**Task directions:** Your task is to reproduce exactly the lines that run from the beginning of the data through the line where "it lands. -/" appears.

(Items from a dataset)
Segment Open

-- ==== Sys2Proof/Proofs/Memory.lean ====
section
/-! SUPPORT. The register window (20_memory.md): where an access lands, what each slot answers to a read and does with
a write, the fields of STATUS, and what every event leaves of the two lists that the host sees; the statements about
the window follow from these. -/

namespace Sys2Proof.Machine

/-! The map of the window by slot number (R50). -/

theorem slotOf_eq_h {k : Fin 32} {j : Fin 8} (hk : k.val = 8 + j.val) : slotOf k = .h j :=
  (congrArg slotOf (Fin.ext hk)).trans (slotOf_h j)

theorem slotOf_eq_m {k : Fin 32} {j : Fin 8} (hk : k.val = 16 + j.val) : slotOf k = .m j :=
  (congrArg slotOf (Fin.ext hk)).trans (slotOf_m j)

theorem slotOf_eq_reserved {k : Fin 32} (hk : 3 ≤ k.val ∧ k.val < 8 ∨ 24 ≤ k.val) : slotOf k = .reserved := by
  revert k; decide

/-- The slots of M are the numbers 16 to 23. -/
theorem range_of_slotOf_m {k : Fin 32} {j : Fin 8} (hk : slotOf k = .m j) : 16 ≤ k.val ∧ k.val < 24 := by
  revert k j; decide

/-! Where an access lands (R51). -/

theorem locate_eq_slot_iff {offset : Int} {size : Nat} :
    (∃ k, locate offset size = .slot k) ↔ size = 8 ∧ 0 ≤ offset ∧ offset < 256 ∧ offset % 8 = 0 := by
  constructor
  · rintro ⟨k, hk⟩
    obtain ⟨rfl, rfl⟩ := eq_of_locate_slot hk
    omega
  · intro aligned
    exact ⟨_, dif_pos aligned⟩

theorem locate_eq_unmodelled {offset : Int} {size : Nat}
    (other : size ≠ 8 ∨ offset < 0 ∨ 248 < offset ∨ offset % 8 ≠ 0) (above : 0 < offset + size) (below : offset < 256) :
    locate offset size = .unmodelled := by
  rw [locate_of_not_slot (by omega), if_neg (by omega)]

theorem locate_eq_outside {offset : Int} {size : Nat} (apart : offset + size ≤ 0 ∨ 256 ≤ offset) :
    locate offset size = .outside := by
  rw [locate_of_not_slot (by omega), if_pos apart]

/-! Taking an access, by where it lands. -/

theorem takeEvent_of_unmodelled {offset : Int} {size : Nat} (h : locate offset size = .unmodelled) (v : Word)
    (s : State) : takeEvent (.read offset size) s = .refused .unmodelledAccess ∧
      takeEvent (.write offset size v) s = .refused .unmodelledAccess := by
  simp only [takeEvent, h, and_self]

theorem takeEvent_of_outside {offset : Int} {size : Nat} (h : locate offset size = .outside) (v : Word)
    (s : State) : takeEvent (.read offset size) s = .fault .outsideWindow ∧
      takeEvent (.write offset size v) s = .fault .outsideWindow := by
  simp only [takeEvent, h, and_self]

/-- A step with a read of slot `k` pending replies what the slot holds, and changes nothing else (R53). -/
theorem step_read_slot {s : State} {rest : List HostEvent} {k : Fin 32}
    (hp : s.pending = .read (8 * (k.val : Int)) 8 :: rest) :
    step s = .next { s with pending := rest, replies := s.replies ++ [readSlot s k] } := by
  rw [step_of_pending s _ rest hp]
  simp only [takeEvent, locate_slot]
  rfl

theorem step_write_slot {s : State} {rest : List HostEvent} {k : Fin 32} {v : Word}
    (hp : s.pending = .write (8 * (k.val : Int)) 8 v :: rest) : step s = writeSlot k v { s with pending := rest } := by
  rw [step_of_pending s _ rest hp]
  simp only [takeEvent, locate_slot]
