-- ==== Sys2Proof/Machine/Formatter.lean ====
section
/-! DEFINITION. The Display Formatter (spec/46_display_formatter.md): pure functions from values to Driver calls
(R199). -/

namespace Sys2Proof.Machine

/-- A character as its 7-bit ASCII code in a byte (R190; PRESUMED by decision D11, log 9). -/
def ascii (ch : Char) : Byte := BitVec.ofNat 8 ch.toNat

/-- `hexdigit(n)`: `0` to `9`, then lowercase `a` to `f` (R191). -/
def hexDigit (n : Nibble) : Byte :=
  if n.toNat < 10 then ascii '0' + n.setWidth 8 else ascii 'a' + (n.setWidth 8 - 10)

/-- The same digit with `A` to `F`, for `STATUS_HEX_UPPER = true` (R195). -/
def hexDigitUpper (n : Nibble) : Byte :=
  if n.toNat < 10 then ascii '0' + n.setWidth 8 else ascii 'A' + (n.setWidth 8 - 10)

/-- `digit(k)`: the character `0` + k (R192). -/
def decDigit (k : Nat) : Byte := ascii '0' + BitVec.ofNat 8 k

/-- `hex2(v)`: always two characters, high digit first (R191). -/
def hex2 (v : Byte) : List Byte := [hexDigit (v.extractLsb' 4 4), hexDigit (v.extractLsb' 0 4)]

/-- `dec3(v)`: right-justified, space-padded decimal in exactly 3 characters (R192). -/
def dec3 (v : Byte) : List Byte :=
  if v.toNat > 99 then [decDigit (v.toNat / 100), decDigit (v.toNat / 10 % 10), decDigit (v.toNat % 10)]
  else if v.toNat > 9 then [ascii ' ', decDigit (v.toNat / 10), decDigit (v.toNat % 10)]
  else [ascii ' ', ascii ' ', decDigit v.toNat]

/-- `setCursorAddress(addr)`: `writeCommand(addr | 0x80)` (45_display_driver R166). -/
def setCursorAddress (addr : Byte) : DriverCall := .writeCommand (addr ||| 0x80)

/-- A field: the cursor is set and the characters follow (R197). -/
def drawField (addr : Byte) (text : List Byte) : List DriverCall :=
  setCursorAddress addr :: text.map DriverCall.writeChar

/-- `showA(value)` (R193). -/
def showA (v : Byte) : List DriverCall := drawField 0x00 (ascii 'A' :: ascii '=' :: hex2 v)

/-- `showB(value)` (R194). -/
def showB (v : Byte) : List DriverCall := drawField 0x05 (ascii 'B' :: ascii '=' :: hex2 v)

/-- The PC digit of `showStatus` (R195), lowercase unless `STATUS_HEX_UPPER` (log 2). -/
def statusDigit (params : Params) (pc : Nibble) : Byte :=
  if params.statusHexUpper then hexDigitUpper pc else hexDigit pc

/-- `showStatus(pc, zero, carry)`: five characters (R195, conflict C1, log 10). -/
def showStatus (params : Params) (pc : Nibble) (z c : Bool) : List DriverCall :=
  drawField 0x0A [ascii 'P', ascii '=', statusDigit params pc, if z then ascii 'Z' else ascii ' ',
    if c then ascii 'C' else ascii ' ']

/-- `showOutput(value)` (R196). -/
def showOutput (v : Byte) : List DriverCall := drawField 0x4D (dec3 v)

/-- The Formatter calls of ADD in step 2 (40_engine_cycle R99): `showB(B)`, then `showA(A)` if `ADD_SHOWS_A`. -/
def addCalls (params : Params) (a b : Byte) : List DriverCall :=
  showB b ++ if params.addShowsA then showA a else []

/-- The Formatter calls of SUB in step 2 (40_engine_cycle R99): none, or those of `SUB_DISPLAY = B_then_A`. -/
def subCalls (params : Params) (a b : Byte) : List DriverCall :=
  match params.subDisplay with
  | .none => []
  | .bThenA => showB b ++ showA a

end Sys2Proof.Machine
end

Segment Closed

**Response to the exercise:**
-- ==== Sys2Proof/Proofs/Memory.lean ====
section
/-! SUPPORT. The register window (20_memory.md): where an access lands, what each slot answers to a read and does with
a write, the fields of STATUS, and what every event leaves of the two lists that the host sees; the statements about
the window follow from these. -/

namespace Sys2Proof.Machine

/-! The map of the window by slot number (R50). -/

theorem slotOf_eq_h {k : Fin 32} {j : Fin 8} (hk : k.val = 8 + j.val) : slotOf k = .h j :=
  (congrArg slotOf (Fin.ext hk)).trans (slotOf_h j)

theorem slotOf_eq_m {k : Fin 32} {j : Fin 8} (hk : k.val = 16 + j.val) : slotOf k = .m j :=
  (congrArg slotOf (Fin.ext hk)).trans (slotOf_m j)

theorem slotOf_eq_reserved {k : Fin 32} (hk : 3 ≤ k.val ∧ k.val < 8 ∨ 24 ≤ k.val) : slotOf k = .reserved := by
  revert k; decide

/-- The slots of M are the numbers 16 to 23. -/
theorem range_of_slotOf_m {k : Fin 32} {j : Fin 8} (hk : slotOf k = .m j) : 16 ≤ k.val ∧ k.val < 24 := by
  revert k j; decide

/-! Where an access lands (R51). -/

theorem locate_eq_slot_iff {offset : Int} {size : Nat} :
    (∃ k, locate offset size = .slot k) ↔ size = 8 ∧ 0 ≤ offset ∧ offset < 256 ∧ offset % 8 = 0 := by
  constructor
  · rintro ⟨k, hk⟩
    obtain ⟨rfl, rfl⟩ := eq_of_locate_slot hk
    omega
  · intro aligned
    exact ⟨_, dif_pos aligned⟩

theorem locate_eq_unmodelled {offset : Int} {size : Nat}
    (other : size ≠ 8 ∨ offset < 0 ∨ 248 < offset ∨ offset % 8 ≠ 0) (above : 0 < offset + size) (below : offset < 256) :
    locate offset size = .unmodelled := by
  rw [locate_of_not_slot (by omega), if_neg (by omega)]

theorem locate_eq_outside {offset : Int} {size : Nat} (apart : offset + size ≤ 0 ∨ 256 ≤ offset) :
    locate offset size = .outside := by
  rw [locate_of_not_slot (by omega), if_pos apart]

/-! Taking an access, by where it lands. -/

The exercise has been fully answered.